** Source data follows **

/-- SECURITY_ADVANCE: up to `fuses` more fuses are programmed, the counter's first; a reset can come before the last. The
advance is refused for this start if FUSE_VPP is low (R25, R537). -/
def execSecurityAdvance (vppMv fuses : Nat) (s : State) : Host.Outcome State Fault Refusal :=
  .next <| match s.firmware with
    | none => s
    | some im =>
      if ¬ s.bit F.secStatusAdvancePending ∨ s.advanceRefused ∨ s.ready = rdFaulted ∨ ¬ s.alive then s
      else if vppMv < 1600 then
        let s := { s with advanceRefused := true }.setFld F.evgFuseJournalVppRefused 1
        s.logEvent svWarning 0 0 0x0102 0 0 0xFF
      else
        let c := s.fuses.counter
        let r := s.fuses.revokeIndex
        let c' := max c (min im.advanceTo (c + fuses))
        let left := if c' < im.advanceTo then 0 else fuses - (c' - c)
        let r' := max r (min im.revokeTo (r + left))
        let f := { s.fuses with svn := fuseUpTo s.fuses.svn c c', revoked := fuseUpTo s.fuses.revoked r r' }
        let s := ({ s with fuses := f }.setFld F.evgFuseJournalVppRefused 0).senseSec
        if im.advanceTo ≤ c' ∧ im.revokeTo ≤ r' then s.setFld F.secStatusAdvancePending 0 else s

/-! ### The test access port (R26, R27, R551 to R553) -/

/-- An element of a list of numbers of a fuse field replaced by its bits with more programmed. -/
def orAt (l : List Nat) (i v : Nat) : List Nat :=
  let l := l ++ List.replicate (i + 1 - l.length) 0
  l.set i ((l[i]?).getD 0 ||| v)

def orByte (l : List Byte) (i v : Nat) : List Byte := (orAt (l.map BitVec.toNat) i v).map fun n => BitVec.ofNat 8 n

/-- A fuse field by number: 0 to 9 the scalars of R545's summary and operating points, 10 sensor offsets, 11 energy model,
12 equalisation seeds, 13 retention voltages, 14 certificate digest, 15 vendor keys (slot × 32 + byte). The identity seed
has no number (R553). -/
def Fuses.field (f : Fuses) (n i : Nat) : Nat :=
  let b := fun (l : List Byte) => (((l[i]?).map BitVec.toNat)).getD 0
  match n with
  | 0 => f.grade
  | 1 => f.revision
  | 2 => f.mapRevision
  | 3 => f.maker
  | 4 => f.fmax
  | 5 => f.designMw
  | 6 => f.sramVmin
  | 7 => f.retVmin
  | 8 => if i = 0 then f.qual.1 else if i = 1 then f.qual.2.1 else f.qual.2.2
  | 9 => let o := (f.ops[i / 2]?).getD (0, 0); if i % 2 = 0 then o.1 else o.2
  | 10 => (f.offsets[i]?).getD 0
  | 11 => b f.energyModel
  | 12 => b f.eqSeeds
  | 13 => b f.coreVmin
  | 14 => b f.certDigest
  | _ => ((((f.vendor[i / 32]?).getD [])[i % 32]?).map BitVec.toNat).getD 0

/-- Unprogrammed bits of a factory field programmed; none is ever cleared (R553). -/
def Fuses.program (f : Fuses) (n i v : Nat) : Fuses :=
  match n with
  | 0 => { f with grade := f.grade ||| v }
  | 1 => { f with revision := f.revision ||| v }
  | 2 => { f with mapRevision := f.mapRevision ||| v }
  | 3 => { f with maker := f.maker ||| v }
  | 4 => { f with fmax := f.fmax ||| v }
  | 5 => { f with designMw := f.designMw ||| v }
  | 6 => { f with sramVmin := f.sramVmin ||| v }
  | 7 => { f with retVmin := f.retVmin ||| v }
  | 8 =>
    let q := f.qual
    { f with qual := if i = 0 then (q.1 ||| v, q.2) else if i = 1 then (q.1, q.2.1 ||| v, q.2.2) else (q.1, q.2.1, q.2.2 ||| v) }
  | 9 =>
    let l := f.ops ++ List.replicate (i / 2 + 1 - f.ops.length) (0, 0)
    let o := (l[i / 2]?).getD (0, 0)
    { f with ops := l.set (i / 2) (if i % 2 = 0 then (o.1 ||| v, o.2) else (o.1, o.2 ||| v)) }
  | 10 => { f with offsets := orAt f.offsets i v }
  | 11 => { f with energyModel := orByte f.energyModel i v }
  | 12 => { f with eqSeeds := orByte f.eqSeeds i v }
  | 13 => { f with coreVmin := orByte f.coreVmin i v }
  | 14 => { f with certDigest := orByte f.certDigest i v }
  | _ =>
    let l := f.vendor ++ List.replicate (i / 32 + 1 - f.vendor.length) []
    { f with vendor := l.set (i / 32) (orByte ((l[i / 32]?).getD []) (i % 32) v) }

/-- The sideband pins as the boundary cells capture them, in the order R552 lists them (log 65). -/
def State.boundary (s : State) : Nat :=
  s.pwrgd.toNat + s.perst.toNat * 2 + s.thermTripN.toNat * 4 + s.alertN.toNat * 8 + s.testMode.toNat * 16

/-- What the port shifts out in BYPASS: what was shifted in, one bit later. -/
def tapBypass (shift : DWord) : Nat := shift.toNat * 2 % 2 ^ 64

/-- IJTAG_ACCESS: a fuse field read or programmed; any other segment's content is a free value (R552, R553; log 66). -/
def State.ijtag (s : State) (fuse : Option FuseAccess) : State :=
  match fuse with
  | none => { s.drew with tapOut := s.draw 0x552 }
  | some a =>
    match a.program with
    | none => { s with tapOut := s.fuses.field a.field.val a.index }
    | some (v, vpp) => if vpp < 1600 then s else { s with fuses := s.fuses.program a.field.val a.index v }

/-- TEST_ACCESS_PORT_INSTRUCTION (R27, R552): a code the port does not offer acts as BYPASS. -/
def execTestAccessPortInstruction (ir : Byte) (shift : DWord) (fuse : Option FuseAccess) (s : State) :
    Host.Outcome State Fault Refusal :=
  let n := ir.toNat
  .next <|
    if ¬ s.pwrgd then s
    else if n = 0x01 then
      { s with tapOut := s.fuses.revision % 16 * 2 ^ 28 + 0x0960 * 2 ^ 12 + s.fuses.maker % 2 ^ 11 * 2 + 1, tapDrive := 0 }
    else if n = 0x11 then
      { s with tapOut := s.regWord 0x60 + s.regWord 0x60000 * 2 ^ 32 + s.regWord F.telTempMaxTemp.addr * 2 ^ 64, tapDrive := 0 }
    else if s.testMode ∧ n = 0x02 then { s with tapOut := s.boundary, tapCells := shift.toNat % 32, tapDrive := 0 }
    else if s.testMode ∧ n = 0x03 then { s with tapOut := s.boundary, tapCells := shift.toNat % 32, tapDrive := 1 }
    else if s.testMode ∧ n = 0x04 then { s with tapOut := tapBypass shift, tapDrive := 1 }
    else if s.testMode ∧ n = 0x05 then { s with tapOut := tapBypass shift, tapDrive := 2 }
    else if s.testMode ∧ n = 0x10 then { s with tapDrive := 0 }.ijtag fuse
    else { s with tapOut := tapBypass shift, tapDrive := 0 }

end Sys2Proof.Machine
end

** End of Source data **

Assignment
From the records above, transcribe without alteration every line from the one with "let c' := max" to the one with "let b := fun", inclusive.

Your response
        let c' := max c (min im.advanceTo (c + fuses))
        let left := if c' < im.advanceTo then 0 else fuses - (c' - c)
        let r' := max r (min im.revokeTo (r + left))
        let f := { s.fuses with svn := fuseUpTo s.fuses.svn c c', revoked := fuseUpTo s.fuses.revoked r r' }
        let s := ({ s with fuses := f }.setFld F.evgFuseJournalVppRefused 0).senseSec
        if im.advanceTo ≤ c' ∧ im.revokeTo ≤ r' then s.setFld F.secStatusAdvancePending 0 else s

/-! ### The test access port (R26, R27, R551 to R553) -/

/-- An element of a list of numbers of a fuse field replaced by its bits with more programmed. -/
def orAt (l : List Nat) (i v : Nat) : List Nat :=
  let l := l ++ List.replicate (i + 1 - l.length) 0
  l.set i ((l[i]?).getD 0 ||| v)

def orByte (l : List Byte) (i v : Nat) : List Byte := (orAt (l.map BitVec.toNat) i v).map fun n => BitVec.ofNat 8 n

/-- A fuse field by number: 0 to 9 the scalars of R545's summary and operating points, 10 sensor offsets, 11 energy model,
12 equalisation seeds, 13 retention voltages, 14 certificate digest, 15 vendor keys (slot × 32 + byte). The identity seed
has no number (R553). -/
def Fuses.field (f : Fuses) (n i : Nat) : Nat :=
  let b := fun (l : List Byte) => (((l[i]?).map BitVec.toNat)).getD 0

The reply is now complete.